From the time we began our work, in 2008, we set out to build strong meaningful partnerships across different movements and with organizations and people around our state. Some of these are with other HIV Prevention providers, but we also sought out connections with people in homelessness services, harm reduction, LGBTQ justice, reproductive justice, legal advocacy, people who work in domestic violence and sexual assault services and prevention and so many more. We know that in so many areas transgender people are underserved and misunderstood, so it has been our goal all along to put relationships first in order to do deep work in our state of New Mexico.

 

Nora Maria Fuller
Nora works as a documenter at a harm reduction collective organization in New Orleans, LA.

Harm reduction is a daily practice paired with philosophy. It’s being part of a community of people, not just giving out supplies. We support people with housing, employment, and emotional support.

 

I started doing harm reduction work when I was 16. I was part of a community health outreach working group in Massachusetts. After I received training from the Harm Reduction Coalition (HRC), I was able to use those lessons to better understand and provide resources to my friends and family who used. Over time, I started getting supplies from a community partner, set up a hot line, and before I knew it, we it had formed a collective organization that provided supplies and support to people who use drugs.

 

I had an interest in HIV since childhood. I was also exposed to the concept of White privilege as a child, which began to inform my understanding of racial politics in the U.S. I hope to be part of that real sense of solidarity with undoing racism, not engaging in prohibition. I see a unity of harm reduction, HIV, and anti-racism movements to address health, mass incarceration, and HIV together in solidarity.

Chris Abert
Chris is the Director of the Indiana Recovery Alliance.

Harm reduction is mutual aid. We take care of each other. We ask each other what we need. At the Indiana Recovery Alliance we listen to community and center community in the work. Over half of our board members are people who use drugs. We rely on community to provide vital information such as where people are using, their comfort in accessing syringe services, any barriers to getting services.

 

HIV organizations can help the larger harm reduction movement by providing guidance for lower expectations for data collection, especially for grant applications. We should strengthen the ties between HIV and HCV work, particularly regarding data collection. Grant makers should consider establishing longer-term grants for organizations that serve people who use drugs in order to solidify their foundation and set us up for success in the long-term. Finally, HIV organizations could host a national leadership development institute to bring together partners in harm reduction movements and the HIV movements to share knowledge around the necessary work of administration and organizational development.

 

Rafi Torruella
Rafi is the Executive Director of Intercambios Puerto Rico.

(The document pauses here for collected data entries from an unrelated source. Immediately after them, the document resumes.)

-- ==== Sys2Proof/Machine/Engines.lean ====
section
/-! DEFINITION. The Hynum engines at run time: releases, jobs and their levels, the Voler instructions, the
output arbiter, engine faults, clusters (12 R273-R296, 13 R302-R306, 14 R326). -/
namespace Sys2Proof.Machine

/-! ## Jobs and banks (12 R290, R291) -/

def Engine.bank (x : Engine) (l : Bool) : Bank := if l then x.bank1 else x.bank0
def Engine.setBank (x : Engine) (l : Bool) (b : Bank) : Engine := if l then { x with bank1 := b } else { x with bank0 := b }
def Engine.run (x : Engine) (l : Bool) : Option Job := if l then x.run1 else x.run0
def Engine.setRun (x : Engine) (l : Bool) (j : Option Job) : Engine := if l then { x with run1 := j } else { x with run0 := j }

/-- The code in instruction memory for the job of a level. -/
def Engine.code (x : Engine) (l : Bool) : List Word := if l then x.code1 else x.code0
def Engine.setCode (x : Engine) (l : Bool) (c : List Word) : Engine := if l then { x with code1 := c } else { x with code0 := c }

/-- A bank at a duty start: registers kept, pending lengths and loops cleared, ESR from the image header. -/
def Bank.start (x : Bank) (modes : Nat) : Bank := { x with pend := [], loops := [], esr := wordN (modes % 8), pc := 0 }

def Job.startsBefore (a b : Job) : Bool := startBefore a.deadline a.release a.desc.id b.deadline b.release b.desc.id

/-- The next job of a level to start, of those that may. -/
def nextJob (l : List Job) (level : Bool) (ok : Job → Bool) : Option Job :=
  (sortBy Job.startsBefore l).find? (fun j => j.desc.level1 == level && ok j)

def Engine.start (x : Engine) (now : Nat) (j : Job) : Engine :=
  let l := j.desc.level1
  ((({ x with waiting := x.waiting.erase j }).setBank l ((x.bank l).start j.kernel.modes)).setCode l j.kernel.code).setRun l
    (some { j with since := now })

/-- The running job of level 0 stops while a job of level 1 runs, and goes on when it has ended. -/
def Engine.pause (x : Engine) (now : Nat) : Engine :=
  { x with run0 := x.run0.map (fun (j : Job) => { j with spent := j.spent + (now - j.since), since := now }) }
def Engine.resume (x : Engine) (now : Nat) : Engine :=
  { x with run0 := x.run0.map (fun (j : Job) => { j with since := now }) }

/-- Start what can start of the jobs that may: level 1 first, preempting level 0; level 0 when no job of level 1 runs. -/
def Engine.schedule (x : Engine) (now : Nat) (ok : Job → Bool) : Engine :=
  let x := match x.run1, nextJob x.waiting true ok with
    | none, some j =>
      let y := if x.level1 then x else x.pause now
      { y.start now j with level1 := true }
    | some _, _ => x
    | none, none => if x.level1 then { x.resume now with level1 := false } else x
  match x.run0, x.run1, nextJob x.waiting false ok with
  | none, none, some j => x.start now j
  | _, _, _ => x

/-- The job that runs, with its level. -/
def Engine.active (x : Engine) : Option (Job × Bool) :=
  match x.run1, x.run0 with
  | some j, _ => some (j, true)
  | none, some j => some (j, false)
  | none, none => none

/-- The frame in which a job was released. -/
def Dev.jobFrame (s : Dev) (j : Job) : Nat := s.lpe.frame - (s.lpe.phaseAt + j.desc.phase - j.release) / 50000

/-- The order that the ledger sets on an engine: the jobs of three hyperperiods in the order in which the simulation
begins them (14 R317). -/
def Dev.engineOrder (s : Dev) (e h : Nat) : List SimJob :=
  let jobs := s.simJobs (copiesOn s.tlg.duties e) (3 * h)
  scheduleOrder (2 * jobs.length + 2) (.idle jobs)

/-- A job may start: every job of its level that comes before it in the ledger's order has been released and started; the
order is read in the second hyperperiod, where job and simulation run alike (14 R317). -/
def Dev.mayStart (s : Dev) (e : Nat) (j : Job) : Bool :=
  let h := hyperperiod (copiesOn s.tlg.duties e)
  let at_ := 50000 * (h + s.jobFrame j % h) + j.desc.phase
  let order := s.engineOrder e h
  match order.findIdx? (fun i => i.id == j.desc.id && i.rel == at_) with
  | none => true
  | some n => (order.take n).all (fun i => i.level1 != j.desc.level1
      || (decide (i.rel + j.release ≤ s.dt + at_)
        && !(s.engine e).waiting.any (fun k => k.desc.id == i.id && k.release + at_ == i.rel + j.release)))

/-- Start what can start on an engine. -/
def Dev.schedule (s : Dev) (e : Nat) : Dev := s.setEngine e ((s.engine e).schedule s.dt (s.mayStart e))

/-- End the job of a level and start what waits; a copy that moves takes its state when its last job here has ended. -/
def Dev.endJob (s : Dev) (e : Nat) (l : Bool) : Dev :=
  (((s.setEngine e ((s.engine e).setRun l none)).schedule e).settleMoves).clusterFall

/-! ## Engine faults (12 R277) -/

/-- An engine of a cluster on trial reports a fault or is suspect: the trial rolls back (18 R411). -/
def Dev.trialFault (s : Dev) (e cause : Nat) : Dev :=
  let t := kget UpdTarget.reset s.upd.targets (e / 4)
  if t.trial && t.back == 0 then
    { s with upd := { s.upd with targets := kput .reset s.upd.targets (e / 4) { t with back := cause } } }
  else s

/-- The uncorrectable error of causes 1 and 4 is counted for its memory (18 Table 18-1, section 9): instruction or data
for cause 1, shared low or high for cause 4; the command does not say which of the two, so the choice is free. -/
def Dev.countUncorr (s : Dev) (cause : Nat) : Dev :=
  if cause = 1 then (s.chrInc 9 (90 + s.free % 2)).drawn
  else if cause = 4 then (s.chrInc 9 (92 + s.free % 2)).drawn
  else s

/-- Engine `e` fail-stops: its jobs end without a copy, and the ledger re-places its duties. -/
def Dev.engFail (s : Dev) (e cause addr : Nat) : Dev :=
  let x := s.engine e
  let id := (x.active.map (·.1.desc.id)).getD 0xFFFF
  let s := s.setEngine e { x with state := 2, level1 := false, run0 := none, run1 := none, waiting := [] }
  let s := { s with eng := { s.eng with
    lastFault := wordN (65536 * (id % 65536) + 256 * (cause % 16) + e % 16),
    uncorr := if cause = 1 ∨ cause = 4 then satInc 16 s.eng.uncorr else s.eng.uncorr } }
  let s := (s.event 12 8 1 e s.dt [cause, id, addr]).chrInc 9 (5 * e + cause - 1)
  let s := s.countUncorr cause
  let s := if cause ≤ 3 then (s.trialFault e 2).retryRollback else s
  (s.setTlg (fun x => { x with replace := true })).settleMoves.clusterFall

/-- ENG_FAULT. -/
def engFault (e cause addr : Nat) (s : Dev) : Dev :=
  if cause < 1 ∨ 5 < cause then s
  else if cause = 5 then
    (List.range 4).foldl (fun s i => let n := 4 * (e / 4) + i
      if s.inService n then s.engFail n 5 addr else s) s
  else if s.inService e then s.engFail e cause addr else s
def execEngFault (e : Fin 16) (cause addr : Nat) (s : State) : Host.Outcome State Fault Refusal := s.upd (engFault e cause addr)

/-! ## Release (12 R275, R278, 14 R314) -/

def Dev.period (s : Dev) (id : Nat) : Option Period := kget none s.eng.periods id
def Dev.setPeriod (s : Dev) (id : Nat) (p : Option Period) : Dev :=
  { s with eng := { s.eng with periods := kput none s.eng.periods id p } }

/-- The words of an input area in the shared SRAM. -/
def Dev.sramWords (s : Dev) (a n : Nat) : List Word :=
  (List.range n).map (fun i => BitVec.ofNat 32 (leNat (s.sramBytes (a + 4 * i) 4)))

In my life, harm reduction is revolutionary love. Because it is a social movement, harm reduction is not just a method. It’s theory, a series of strategic tools and techniques. But it’s also a community of people who think we can change the world for the better. Harm reduction is about race, class, and gender. We want to change these structures that uphold the status quo.

 

Harm reduction doesn’t just show up in the work—my work is guided by it. I was working in harm reduction while also doing translational research, which allowed me to put harm reduction into practice in academia. While doing drug research, I was volunteering at a syringe exchange. Harm reduction, both in research and action, showed me that drug users have a right to health. Currently, Intercambios Puerto Rico is doing harm reduction by operating a syringe exchange with a peer-based model and working toward drug policy reform.

 

To help advance the harm reduction movement, NGOs can collaborate with and build solidarity with NGOs outside of their mission. LGBTQ community organizations and HIV agencies can partner with organizations that serve people who use drugs to branch horizontally, realizing the power we have when we stand together.